- [PROBLEM STATEMENT] Among the records below, find the line that has "zeroBytes e 144 159"; from there, give the lines again exactly, and stop after the line that has "let ranges := es.flatMap entryRanges".

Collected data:
/-- Partition entry `p` of a policy (R489). -/
def policyEntry (b : Bytes) (p : Nat) : Bytes := sliceBytes b (64 + 160 * p) 160

/-- Used ranges of an entry in granules: first and count (R489). -/
def entryRanges (e : Bytes) : List (Nat × Nat) :=
  ((List.range 4).map (fun k => (field e (64 + 4 * k) 2, field e (66 + 4 * k) 2))).filter (fun r => r.2 != 0)

/-- Check 0x03 for one entry (R489, R490). -/
def entryFieldsOk (e : Bytes) : Bool :=
  if !bitOf (byteAt e 0) 0 then zeroBytes e 0 159
  else decide (byteAt e 0 < 16) && byteAt e 1 == 0 && decide (1 ≤ field e 2 2) && inRange (field e 10 2) 1 1024
    && inRange (field e 12 4) 1 262144 && inRange (field e 16 2) 256 2048 && multipleOf (field e 16 2) 64
    && zeroBytes e 18 23 && zeroBytes e 56 63 && zeroBytes e 144 159

/-- No two of some ranges overlap (R490). -/
def apart : List (Nat × Nat) → Bool
  | [] => true
  | r :: rs => rs.all (fun q => decide (r.1 + r.2 ≤ q.1) || decide (q.1 + q.2 ≤ r.1)) && apart rs

/-- The first check of R490 that a policy fails, as its DETAIL. -/
def State.policyFault (s : State) (b : Bytes) : Option Nat :=
  let es := ((List.range 8).map (policyEntry b)).filter (fun e => bitOf (byteAt e 0) 0)
  let fns := es.flatMap (fun e => (List.range 32).filter (fun i => bitOf (field e 4 4) i))
  let ranges := es.flatMap entryRanges
  if !(s.ownerEnrolled && field b 0 4 == 0x4C58504F && field b 4 4 == 1 && field b 8 8 == s.flash.dsn.toNat
      && Config.mldsaVerify s.ownerPk (b.take 1344) (ascii "LX960-POLICY") ((b.drop 1344).take 4627)) then some 1
  else if (match s.sec.lastSeq with | some n => decide (field b 16 8 ≤ n) | none => false) then some 2
  else if !(zeroBytes b 28 63 && (List.range 8).all (fun p => entryFieldsOk (policyEntry b p))) then some 3
  else if es.any (fun e => field e 32 24 == 0) || fns.any (fun i => decide (s.linkCount ≤ i / 8)) then some 4
  else if !decide fns.Nodup then some 5
  else if es.any (fun e => field e 66 2 == 0) || ranges.any (fun r => decide (s.spareBase / 2 ^ 28 < r.1 + r.2)) || !apart ranges then
    some 6
  else if es.any (fun e => bitOf (byteAt e 0) 3 && zeroBytes e 80 143) then some 7
  else none

/-- POLICY_SET (R490, R491). -/
def State.policySet (s : State) (m : Mbox) : SecReply :=
  if !m.formed (· == 6035) then { s := s, status := 1 }
  else
    let b := m.req.drop 64
    match s.policyFault b with
    | some d => { s := s, status := 5, detail := d }
    | none =>
      let changed := (List.range 8).filter (fun p =>
        let e := policyEntry b p
        if (s.part p).valid then (s.part p).policy != e else bitOf (byteAt e 0) 0)
      let s := changed.foldl (fun (s : State) p => if (s.part p).valid then s.resetPartition p [] else s) s
      let s := changed.foldl (fun (s : State) p =>
        if bitOf (byteAt (policyEntry b p) 0) 0 then s.resetPartition p (policyEntry b p) else s) s
      let s := s.modSec (fun x => { x with policyApplied := some b, lastSeq := some (field b 16 8) })
      { s := s.eventModule { code := 0x0F02, sev := 0, source := srcSec, payload := field b 16 8 }, status := 0 }

/-- POLICY_SET: a signed policy is checked and applied (R490, R491). -/
def execPolicySet (s : State) : Res := .next (s.handle (isType 0x12) State.policySet)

- [SOLUTION BELOW]
    && zeroBytes e 18 23 && zeroBytes e 56 63 && zeroBytes e 144 159

/-- No two of some ranges overlap (R490). -/
def apart : List (Nat × Nat) → Bool
  | [] => true
  | r :: rs => rs.all (fun q => decide (r.1 + r.2 ≤ q.1) || decide (q.1 + q.2 ≤ r.1)) && apart rs

/-- The first check of R490 that a policy fails, as its DETAIL. -/
def State.policyFault (s : State) (b : Bytes) : Option Nat :=
  let es := ((List.range 8).map (policyEntry b)).filter (fun e => bitOf (byteAt e 0) 0)
  let fns := es.flatMap (fun e => (List.range 32).filter (fun i => bitOf (field e 4 4) i))
  let ranges := es.flatMap entryRanges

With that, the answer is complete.